The underlying reality is that the media world is an ongoing, permanent revolution. What is appropriate, correct and accurate today may not be tomorrow or next week. As the noble Viscount, Lord Colville, said, you cannot have a properly working free country with universal suffrage if those who live in it do not have a reasonably accurate understanding of what is going on in the public realm—subject to the obvious caveats. If that is the case, you must get the information to the public. This is something that we spend insufficient time thinking about, because it requires money; it cannot be done for nothing. How you get it and how it is deployed is very important. Within that framework, pluralism is very important, because to answer Pilate’s question “What is truth?” is much more difficult than saying what is not true. Hence there is a real need in the broadcasting landscape for as much truthful pluralism in the national debate as you can achieve.
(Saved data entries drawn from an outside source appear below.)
-- ==== Sys2Proof/Machine/Vector.lean ====
section
/-! DEFINITION. The vector unit (R85, R119, R125 to R128, R149, R150, R480): for each part of a VECTOR step, which is a row or
a block of rows, the words it reads, the arithmetic of its opcode, and the words it writes. -/

namespace Sys2Proof.Machine

/-- An element as read: its value in the working format and the poison mark of its word. -/
structure VElem where
  val    : FVal
  poison : Bool
  deriving DecidableEq, Repr

/-- An element as converted: its code and counts, the value it had before, and its poison mark. -/
structure VRes where
  conv   : Conv
  val    : FVal
  poison : Bool
  deriving DecidableEq, Repr

/-- What a part of a step makes: the words to write, and the elements that count in dd's slot. -/
structure VOut where
  writes : List (Nat × U64 × Bool) := []
  counts : List VRes := []
  deriving DecidableEq, Repr

/-- What a VECTOR step instance works with: core, step word, descriptors, loop variables, working format, E5M2 mode, and the
scale in force of dd. -/
structure VCtx where
  k     : Core
  w     : W256
  dx    : W256
  dz    : W256
  dd    : W256
  hasZ  : Bool
  vars  : List Nat
  wide  : Bool
  nonsat : Bool
  sOut  : F32
  deriving DecidableEq, Repr

/-- Operations with a second source (R150). -/
def twoSources (op : Nat) : Bool := [0x01, 0x02, 0x03, 0x04, 0x05, 0x07, 0x08, 0x09].contains op

/-- The context of a VECTOR step instance; it works in binary64 when a source or the destination is binary64 (R149). Under
delayed scaling dd's scale is the slot's, as for a drain (R113, R114; DESIGN CHOICE for QUANT, log entry 131). -/
def vctx (s : State) (k : Core) (step : Nat) (vars : List Nat) : VCtx :=
  let w := k.recipe.step step
  let dx := k.recipe.desc (vcDx w)
  let dz := k.recipe.desc (vcDz w)
  let dd := k.recipe.desc (vcDd w)
  let hasZ := decide (vcDz w ≠ 0x3FF) && twoSources (vcOp w)
  { k := k, w := w, dx := dx, dz := dz, dd := dd, hasZ := hasZ, vars := vars,
    wide := decide (dFmt dx = 9) || decide (dFmt dd = 9) || (hasZ && decide (dFmt dz = 9)), nonsat := nonsatOf s k dd,
    sOut := if dDsc dd then (mget {} k.live.slots (dSlot dd)).scale else dScale dd }

/-- Rounding to the working format. -/
def VCtx.rnd (x : VCtx) (v : FVal) : FVal := if x.wide then r64 v else r32 v

/-- Words one row of `n` elements of a format takes. -/
def rowWordCount (fmt n : Nat) : Nat := ceilDiv (n * fmtBits fmt) 64

/-- Words of row `r` of a source. -/
def VCtx.srcWords (x : VCtx) (d : W256) (r : Nat) : List Nat :=
  wordRange (rowAddr x.k.bind d x.vars r) (rowWordCount (dFmt d) (vcLen x.w))

/-- Elements of a source row in the working format (R149). -/
def VCtx.elems (x : VCtx) (d : W256) (l : List (U64 × Bool)) : List VElem :=
  (unpackWords (fmtBits (dFmt d)) (vcLen x.w) l).map fun e => ⟨x.rnd (codeValue (dFmt d) e.1), e.2⟩

/-- Words of codes from an address on. -/
def writesAt (addr bits : Nat) (l : List (Nat × Bool)) : List (Nat × U64 × Bool) :=
  (packWords bits l).zipIdx.map fun e => (addr / 8 + e.2, e.1.1, e.1.2)

/-- Results converted to dd's format as row `r` (R92, R93, R149). -/
def VCtx.put (x : VCtx) (r : Nat) (l : List VRes) : VOut :=
  { writes := writesAt (rowAddr x.k.bind x.dd x.vars r) (fmtBits (dFmt x.dd)) (l.map fun e => (e.conv.code, e.poison)), counts := l }

/-- Conversion of a result to dd's format, as a plain integer or a float. An overflow is counted here, in the conversion to dd's
format, and not in the operation's own rounding to the working format (DESIGN CHOICE where the two formats are the same, log
entry 132). -/
def VCtx.conv (x : VCtx) (v : FVal) : Conv := convTo (dFmt x.dd) 0 x.nonsat v

/-- A result with its conversion. -/
def VCtx.res (x : VCtx) (v : FVal) (poison : Bool) : VRes := ⟨x.conv v, v, poison⟩

/-! ### Elementwise steps -/

/-- One source: `f` gives the result of an element, and its conversion. -/
def VCtx.map1 (x : VCtx) (f : FVal → Conv × FVal) (r : Nat) (l : List (U64 × Bool)) : VOut :=
  x.put r ((x.elems x.dx l).map fun e => ⟨(f e.val).1, (f e.val).2, e.poison⟩)

/-- Two sources, the words of x before those of z; with no second source its elements count as +0. -/
def VCtx.map2 (x : VCtx) (f : FVal → FVal → FVal) (r : Nat) (l : List (U64 × Bool)) : VOut :=
  let n := rowWordCount (dFmt x.dx) (vcLen x.w)
  let a := x.elems x.dx (l.take n)
  let b := if x.hasZ then x.elems x.dz (l.drop n) else a.map fun _ => ⟨ofInt 0, false⟩
  x.put r ((a.zip b).map fun e => x.res (f e.1.val e.2.val) (e.1.poison || e.2.poison))

/-- A plain result: its value, converted. -/
def VCtx.plain (x : VCtx) (v : FVal) : Conv × FVal := (x.conv v, v)

/-- The immediate as a binary32 value. -/
def VCtx.imm (x : VCtx) : FVal := fv32 (vcImm x.w)

/-- An approximation; a binary64 operand is first rounded to binary32, counting an overflow, and the binary32 result
widened exactly (R126). -/
def VCtx.approx (x : VCtx) (o : Approx) (v : FVal) : Conv × FVal :=
  let a := b32.conv false v
  let y := fv32 (o.eval (BitVec.ofNat 32 a.code))
  let cv := x.conv y
  ({ cv with sat := cv.sat + (if x.wide then a.sat else 0) }, y)

/-- DEQUANT: (x − zp of dx) × scale of dx, rounded to binary32; a zero point applies to integer codes only (R98, R150). -/
def VCtx.dequant (x : VCtx) (v : FVal) : FVal :=
  r32 ((v.sub (ofInt (if (qrange (dFmt x.dx)).isSome then dZp x.dx else 0))).mul (fv32 (dScale x.dx)))

/-- QUANT: quantising conversion with dd's scale and zero point (R97). A binary64 operand is multiplied by the reciprocal exactly
and rounded once to binary32 (DESIGN CHOICE, log entry 133). -/
def VCtx.quant (x : VCtx) (v : FVal) : Conv × FVal := (quantConv (dFmt x.dd) x.sOut (dZp x.dd) x.nonsat v, v)

/-- Row `r` of ADD from the words read for it: x + z. The arithmetic of every elementwise opcode follows (R125, R126, R150). -/
def rowVadd (x : VCtx) (r : Nat) (l : List (U64 × Bool)) : VOut := x.map2 (fun a b => x.rnd (a.add b)) r l
def rowVsub (x : VCtx) (r : Nat) (l : List (U64 × Bool)) : VOut := x.map2 (fun a b => x.rnd (a.sub b)) r l
def rowVmul (x : VCtx) (r : Nat) (l : List (U64 × Bool)) : VOut := x.map2 (fun a b => x.rnd (a.mul b)) r l
/-- FMAI: x × imm + z in one rounding. -/
def rowVfmai (x : VCtx) (r : Nat) (l : List (U64 × Bool)) : VOut := x.map2 (fun a b => x.rnd ((a.mul x.imm).add b)) r l
def rowVdiv (x : VCtx) (r : Nat) (l : List (U64 × Bool)) : VOut := x.map2 (fun a b => x.rnd (a.div b)) r l
def rowVsqrt (x : VCtx) (r : Nat) (l : List (U64 × Bool)) : VOut := x.map1 (fun a => x.plain (x.rnd a.sqrt)) r l
def rowVmin (x : VCtx) (r : Nat) (l : List (U64 × Bool)) : VOut := x.map2 FVal.minNum r l
def rowVmax (x : VCtx) (r : Nat) (l : List (U64 × Bool)) : VOut := x.map2 FVal.maxNum r l
/-- CMPLT: 1.0 where x < z, else 0.0. -/
def rowVcmplt (x : VCtx) (r : Nat) (l : List (U64 × Bool)) : VOut := x.map2 (fun a b => ofInt (if a.lt b then 1 else 0)) r l
def rowVrcp (x : VCtx) (r : Nat) (l : List (U64 × Bool)) : VOut := x.map1 (x.approx .rcp) r l
def rowVrsqrt (x : VCtx) (r : Nat) (l : List (U64 × Bool)) : VOut := x.map1 (x.approx .rsqrt) r l
def rowVexp2 (x : VCtx) (r : Nat) (l : List (U64 × Bool)) : VOut := x.map1 (x.approx .exp2) r l
def rowVexp (x : VCtx) (r : Nat) (l : List (U64 × Bool)) : VOut := x.map1 (x.approx .exp) r l
def rowVcvt (x : VCtx) (r : Nat) (l : List (U64 × Bool)) : VOut := x.map1 x.plain r l
def rowVquant (x : VCtx) (r : Nat) (l : List (U64 × Bool)) : VOut := x.map1 x.quant r l
def rowVdequant (x : VCtx) (r : Nat) (l : List (U64 × Bool)) : VOut := x.map1 (fun a => x.plain (x.dequant a)) r l

/-! ### Reductions and top-k -/

/-- Lanes of a cycle (R85). -/
def VCtx.lanes (x : VCtx) : Nat := if x.wide then 32 else 64

/-- One result per row, poisoned where any element of the row is. -/
def VCtx.reduceRow (x : VCtx) (f : FVal → FVal → FVal) (r : Nat) (l : List (U64 × Bool)) : VOut :=
  let a := x.elems x.dx l
  x.put r [x.res (reduce f x.lanes (a.map (·.val))) (a.any (·.poison))]

/-- RSUM: row sum, each addition rounded (R127). -/
def rowVrsum (x : VCtx) (r : Nat) (l : List (U64 × Bool)) : VOut := x.reduceRow (fun a b => x.rnd (a.add b)) r l

/-- RMAX: row maximum (R127). -/
def rowVrmax (x : VCtx) (r : Nat) (l : List (U64 × Bool)) : VOut := x.reduceRow FVal.maxNum r l

/-- Position of a value in totalOrder, NaN as the produced NaN; binary64 codes order binary32 values alike (R128). -/
def totalKey64 (v : FVal) : Nat :=
  let c := (b64.conv false v).code
  if 2 ^ 63 ≤ c then 2 ^ 64 - 1 - c else c + 2 ^ 63

/-- Insert an element with its index behind every element of at least its key. -/
def insertTop (e : FVal × Nat) : List (FVal × Nat) → List (FVal × Nat)
  | [] => [e]
  | x :: t => if totalKey64 x.1 < totalKey64 e.1 then e :: x :: t else x :: insertTop e t

/-- The elements in descending order, equal values in ascending index order. -/
def sortTop (l : List FVal) : List (FVal × Nat) := l.zipIdx.foldl (fun a e => insertTop e a) []

/-- Values and indices TOPK writes for one row: `imm` places, filled with −infinity and 0xFFFF beyond `len`. -/
def topPlaces (imm : Nat) (l : List FVal) : List (Option (FVal × Nat)) :=
  let t := (sortTop l).take imm
  t.map some ++ List.replicate (imm - t.length) none

/-- TOPK: the values to dd, their indices to dz; the −infinity of a place beyond `len` does not count (R128, R150). -/
def rowVtopk (x : VCtx) (r : Nat) (l : List (U64 × Bool)) : VOut :=
  let a := x.elems x.dx l
  let p := a.any (·.poison)
  let pl := topPlaces (vcImm x.w).toNat (a.map (·.val))
  let vals := pl.map fun e => match e with
    | some v => x.res v.1 p
    | none => ⟨{ code := (x.conv (.inf true)).code }, .inf true, p⟩
  let idx := pl.map fun e => match e with
    | some v => (v.2, p)
    | none => (0xFFFF, p)
  let o := x.put r vals
  { o with writes := o.writes ++ writesAt (rowAddr x.k.bind x.dz x.vars r) 16 idx }

/-! ### SLICE (R119, R480) -/

/-- Slices and width of a slice code (R118). -/
def sliceCount (code : Nat) : Nat := if code = 1 then 6 else 7
def sliceP (code : Nat) : Nat := 8 * sliceCount code - 2

/-- `floor(log2 |x|)` of a finite nonzero value. -/
def FVal.ilog : FVal → Int
  | .fin _ m e => (Nat.log2 m : Int) + e
  | _ => 0

/-- X_k = x_k · 2^(p − E) rounded to an integer, ties to even. -/
def alignTo (p : Nat) (e : Int) : FVal → Int
  | .fin n m x => roundInt n m (x + p - e)
  | _ => 0

/-- Exponent and aligned integers of one block; E rises until every |X_k| is below 2^(p+1). -/
def alignGo (p : Nat) (l : List FVal) : Nat → Int → Int × List Int
  | 0, e => (e, l.map (alignTo p e))
  | n + 1, e =>
    let x := l.map (alignTo p e)
    if x.all fun i => decide (i.natAbs < 2 ^ (p + 1)) then (e, x) else alignGo p l n (e + 1)

/-- Exponent E of a block and its aligned integers (R119). -/
def sliceBlock (code : Nat) (l : List FVal) : Int × List Int :=
  if l.any fun v => !v.isFin then (32767, l.map fun _ => 0)
  else
    match (l.filter fun v => !v.isZero).map FVal.ilog with
    | [] => (-32768, l.map fun _ => 0)
    | i :: t => alignGo (sliceP code) l 3 (t.foldl max i)

/-- Slice `i` of an aligned integer: byte `n − 1 − i` of its `8n`-bit two's complement. -/
def sliceByte (n : Nat) (x : Int) (i : Nat) : Nat := toCode (8 * n) x / 256 ^ (n - 1 - i) % 256

/-- Plane stride Q (R480). -/
def VCtx.planeStride (x : VCtx) : Int := dPitch x.dd * (vcRows x.w : Int)

def VCtx.planeAddr (x : VCtx) (r i : Nat) : Nat :=
  ((rowAddr x.k.bind x.dd x.vars r : Int) + (i : Int) * x.planeStride).toNat

/-- A block's slices: exponent, aligned integers and poison. -/
structure SBlock where
  e      : Int
  xs     : List Int
  poison : Bool
  deriving DecidableEq, Repr

def mkBlock (code : Nat) (l : List VElem) : SBlock :=
  let b := sliceBlock code (l.map (·.val))
  ⟨b.1, b.2, l.any (·.poison)⟩

/-- Row orientation: blocks of 128 elements of the row. -/
def VCtx.sliceRow (x : VCtx) (code : Nat) (r : Nat) (l : List (U64 × Bool)) : VOut :=
  let n := sliceCount code
  let a := x.elems x.dx l
  let bl := (chunks 128 a.length a).map (mkBlock code)
  { writes := ((List.range n).flatMap fun i =>
        writesAt (x.planeAddr r i) 8 (bl.flatMap fun b => b.xs.map fun v => (sliceByte n v i, b.poison))) ++
      writesAt (x.planeAddr r n) 16 (bl.map fun b => (toCode 16 b.e, b.poison)) }

/-- Column `j` of a block of rows. -/
def column (l : List (List VElem)) (j : Nat) : List VElem := l.map fun row => nth ⟨ofInt 0, false⟩ row j

/-- Column orientation: block `b` of 128 rows, the last one shorter. -/
def VCtx.sliceCol (x : VCtx) (code : Nat) (b : Nat) (l : List (U64 × Bool)) : VOut :=
  let n := sliceCount code
  let per := rowWordCount (dFmt x.dx) (vcLen x.w)
  let rows := (chunks per l.length l).map (x.elems x.dx)
  let cols := (List.range (vcLen x.w)).map fun j => mkBlock code (column rows j)
  { writes := ((List.range rows.length).flatMap fun i => (List.range n).flatMap fun pl =>
        writesAt (x.planeAddr (128 * b + i) pl) 8 (cols.map fun c => (sliceByte n (nth 0 c.xs i) pl, c.poison))) ++
      writesAt (x.planeAddr (2 * b) n) 16 (cols.map fun c => (toCode 16 c.e, c.poison)) }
As somebody who chaired a local newspaper company for over a decade, I say that we must not overlook the problems and issues covering news in the smaller local areas around the country. In some ways this is a much greater problem than the question of national and international news. While the development of local democracy reporting is something that I support, I am not sure that we have cracked the problem.
The world that we live in is defined by the Government of the day. As a basic proposition, I suggest that the Government of the day should be kept as far as possible from news gathering and the national Executives of this country and other government agencies should in general have as little as possible to do with setting the terms of reference or the modus operandi of news gatherers. As has been said already, it should be left to Parliament and the courts and independent regulators to do that within a framework of an independent judiciary.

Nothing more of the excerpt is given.